The women are among 180,000 people who have paid to have their DNA analysed by 23andMe, the world's biggest private genomics company, to assess more than 200 genetic traits and health risks.
That number of customers is expected to soar after the Californian company - which takes its name from the 23 pairs of chromosomes in a normal human cell - cut the cost of a testing kit to $US99 ($94) last month.
The company, co-founded by Anne Wojcicki, the wife of the Google entrepreneur Sergey Brin, plans to reach 1 million clients by the end of this year.
But the boom in business and interest in genomes and genetics has led to controversy about the commercial use of one the most crucial medical breakthroughs of recent years.
For proponents such as Ms Wojcicki, whose husband has a genetic mutation that significantly increases the risk of Parkinson's disease, this is the dawn of a new era.
For the price of a night out, individuals can learn key elements of their genetic composition and take treatment, or protect their children from hereditary health risks.
Critics, including doctors, bioethicists and geneticists, are concerned people will be overloaded with information that is difficult for them to interpret, and that the test will raise unnecessary health fears or false reassurances, lead to unneeded procedures, or cause stress about conditions that cannot be cured.
''It is unregulated. Much of the information people get is misleading or unreliable and genetic tests are a poor predictor of the big killer diseases,'' said Helen Wallace, of GeneWatch UK, a genetic watchdog group. ''There is also the danger of people receiving scary surprises, without the presence of a doctor, for which they are not prepared.''
Mrs Kushnir, 69, from Silicon Valley, is scornful of such concerns. ''It's patronising in the extreme, particularly in the era of the internet, when people go to their computer to check the symptoms if they just get a sore throat, to argue that only experts can handle this sort of information,'' she said.
To take a test, a client spits into a test tube or swabs the inside of their cheek, then sends the sample for analysis. There
was no family medical history to alarm Mrs Kushnir but the test identified a mutation in the BRCA2 gene, which puts her at risk of breast and ovarian cancer.
''I was obviously not happy to discover that I had the mutation but relieved to have the information so that I could do something about it,'' she said.

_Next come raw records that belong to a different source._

/-- The event recorder (R569 to R589). -/
structure Evr where
  ready    : Bool := false
  flushing : Bool := false
  ring     : List Rec := []
  next     : Nat := 0
  /-- SEQ of the record held uncommitted on a TRL3620 (R578). -/
  held     : Option Nat := none
  /-- The record programmed last was of a retained class, or an extension of one (R577). -/
  lastKept : Bool := false
  /-- The overwritable area by position written; 64 positions to a block (R582). -/
  area     : SMap Rec := []
  written  : Nat := 0
  retained : List Rec := []
  retFull  : Bool := false
  lostRing : Nat := 0
  /-- Drops not yet reported by RING_LOST (R580). -/
  dropped  : Nat := 0
  torn     : Nat := 0
  /-- Records programmed without their valid mark when power failed (R581). -/
  tornNvm  : Nat := 0
  buckets  : SMap Bucket := []
  windows  : List Window := []
  found    : Bool := false
  none_    : Bool := false
  data     : Bytes := []
  cmdRes   : Nat := 0
deriving DecidableEq, Repr, Inhabited

/-! Tamper (chapter 15) -/

/-- The scope of an alarm (R551). -/
inductive Scope where
  | all
  | engine (e : Nat)
  | slice (n : Nat)
deriving DecidableEq, Repr, Inhabited

/-- An active alarm: the response it was raised with and its scope (R549, R550). -/
structure Alarm where
  resp  : Nat := 1
  scope : Scope := .all
deriving DecidableEq, Repr, Inhabited

/-- Running state of a monitor (R548, R567). -/
structure Mon where
  cond   : Bool := false
  broken : Bool := false
  inwin  : Nat := 0
  /-- Elapsed ns of the SHADOW events since the window was last emptied, oldest first (R548, R561). -/
  events : List Nat := []
  trips  : Nat := 0
deriving DecidableEq, Repr, Inhabited

/-- A PURGE or FORFEIT sequence in progress: step reached, and what step 5 records (R552, R553). -/
structure Seq where
  step      : Nat := 0
  monitor   : Nat := 0
  discarded : Nat := 0
deriving DecidableEq, Repr, Inhabited

/-- The TMP block's state outside the AON domain. -/
structure Tmp where
  mons      : SMap Mon := []
  seq       : Option Seq := none
  testing   : Option Nat := none
  /-- Monitors still to be tested by a round of R559. -/
  round     : List Nat := []
  clearRes  : Nat := 0
  testRes   : Nat := 0
  tmon      : Nat := 0
  aonLost   : Bool := false
  forfeited : Bool := false
  held      : Nat := 0
  overflow  : Nat := 0
  /-- ALARM_N and TAMPER_N show the active alarms (R565 step 5, R566). -/
  outputs   : Bool := false
  /-- A round has begun since this start, and the operating second of the latest (R559). -/
  rounded   : Bool := false
  roundAt   : Nat := 0
deriving DecidableEq, Repr, Inhabited

/-- An entry of the alarm store (R564). -/
structure StoreEntry where
  time  : Nat
  mon   : Nat
  resp  : Nat
  count : Nat
deriving DecidableEq, Repr, Inhabited

/-- The time anchor (R610). -/
structure Anchor where
  time    : Nat
  counter : Nat
  freq    : Int
deriving DecidableEq, Repr, Inhabited

/-- The AON domain (R32, R562 to R568, R598, R603, R610, R665). -/
structure Aon where
  /-- The retention word is intact. -/
  intact   : Bool := false
  alarms   : SMap Alarm := []
  corr     : Nat := 0
  latch    : Bool := false
  store    : List StoreEntry := []
  /-- Entry 15: time and monitor of the latest alarm not stored, and their count. -/
  overEntry : Option (Nat × Nat × Nat) := none
  cfg      : SMap Word := []
  anchor   : Option Anchor := none
  /-- The Winter Hold time counter, 48 bits. -/
  counter  : Nat := 0
  rc       : Bool := false
  onVbat   : Bool := false
  /-- Monitors that have tripped in Winter Hold and are not re-armed (R562). -/
  tripped  : List Nat := []
deriving DecidableEq, Repr, Inhabited

/-! Life cycle and debug (chapter 14) -/

/-- A marker pair: the word M and, once programmed, the word C (R524). -/
structure Marker where
  m : Dword
  c : Option Dword := none
deriving DecidableEq, Repr, Inhabited

/-- A transition in progress: its states and the last step of R529 that is complete. -/
structure Trans where
  from_ : Nat
  into  : Nat
  step  : Nat := 1
deriving DecidableEq, Repr, Inhabited

/-- The life-cycle machine and the owner keys (R523 to R536). -/
structure Lcs where
  words    : List Dword := []
  markers  : List Marker := []
  code     : Nat := 0
  first    : Bool := false
  /-- Code of the state whose first start is complete (R535; the model's own). -/
  begun    : Nat := 0
  result   : Nat := 0
  trans    : Option Trans := none
  codeKey  : Bytes := []
  debugKey : Bytes := []
  ownerBusy : Bool := false
  ownerRes : Nat := 0
deriving DecidableEq, Repr, Inhabited

/-- An entry of the scheduler trace ring (R541). -/
structure TraceEntry where
  time  : Nat
  slice : Nat
  qid   : Nat
  cls   : Nat
  logical : Nat
  state : Nat
deriving DecidableEq, Repr, Inhabited

/-- Debug grants (R537 to R545). -/
structure Dbg where
  active  : Bool := false
  issuer  : Nat := 0
  rights  : Word := 0
  until_  : Nat := 0
  /-- The valid challenge and the elapsed ns at which it was drawn. -/
  chal    : Option (Bytes × Nat) := none
  chalReg : Bytes := []
  result  : Nat := 0
  mbox    : SMap Byte := []
  traceOn : Bool := false
  trace   : List TraceEntry := []
  /-- The engine and share count of the latest known-answer job that STEP has begun (R541). -/
  kat     : Option (Nat × Nat) := none
deriving DecidableEq, Repr, Inhabited

/-! Power and time (chapter 17) -/

/-- Power states (R590); `off` is the part before its first power and while every rail is absent. -/
inductive Power where
  | off | run | doze | sleep | winter
deriving DecidableEq, Repr, Inhabited

/-- The PWR block (R590 to R600, R617). -/
structure Pwr where
  st      : Power := .off
  /-- The part is held in reset: PERST_N low, or the start not begun. -/
  inReset : Bool := true
  ready   : Bool := false
  start   : Nat := 0
  pfail   : Bool := false
  /-- Elapsed ns since which the part has been in DOZE. -/
  dozeAt  : Nat := 0
  d3hot   : Bool := false
  /-- Seconds of operating time (R379), and the ns toward the next. -/
  opSec   : Nat := 0
  opNs    : Nat := 0
deriving DecidableEq, Repr, Inhabited

/-- States of the time base (R606). -/
inductive TimeSt where
  | unset | free | locking | locked | holdover
deriving DecidableEq, Repr, Inhabited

After tests, a specialist advised that the threat of breast cancer could be monitored by regular examinations. Because ovarian cancer is difficult to detect early, he recommended she have her ovaries removed - which she did.
She encouraged other family members to take tests. Several, including one of her sons, discovered they had a similar genetic mutation that heightened their cancer risk.
But recent focus group findings and professional surveys illustrate the diverging opinions about how to use these new weapons.
Almost all the parents surveyed said they wanted to be informed of every risk of disease for their children, even if the condition was untreatable. Most doctors, geneticists and bioethicists believe that only information that could lead to action should be shared.
In an effort to provide guidelines the American College of Medical Genetics and Genomics is drawing up a list of major conditions to search for.
Mrs Durrett, 53, from Georgia, took the test to determine the cause of some minor health problems but it illustrated another side effect: the exposure of secrets that can tear families apart.
She learnt she was at risk of breast cancer but also that the man she had called ''dad'' for 50 years was not her father. She tracked down her biological father and a half-sister, who had breast cancer. A biopsy found Mrs Durrett had cancer.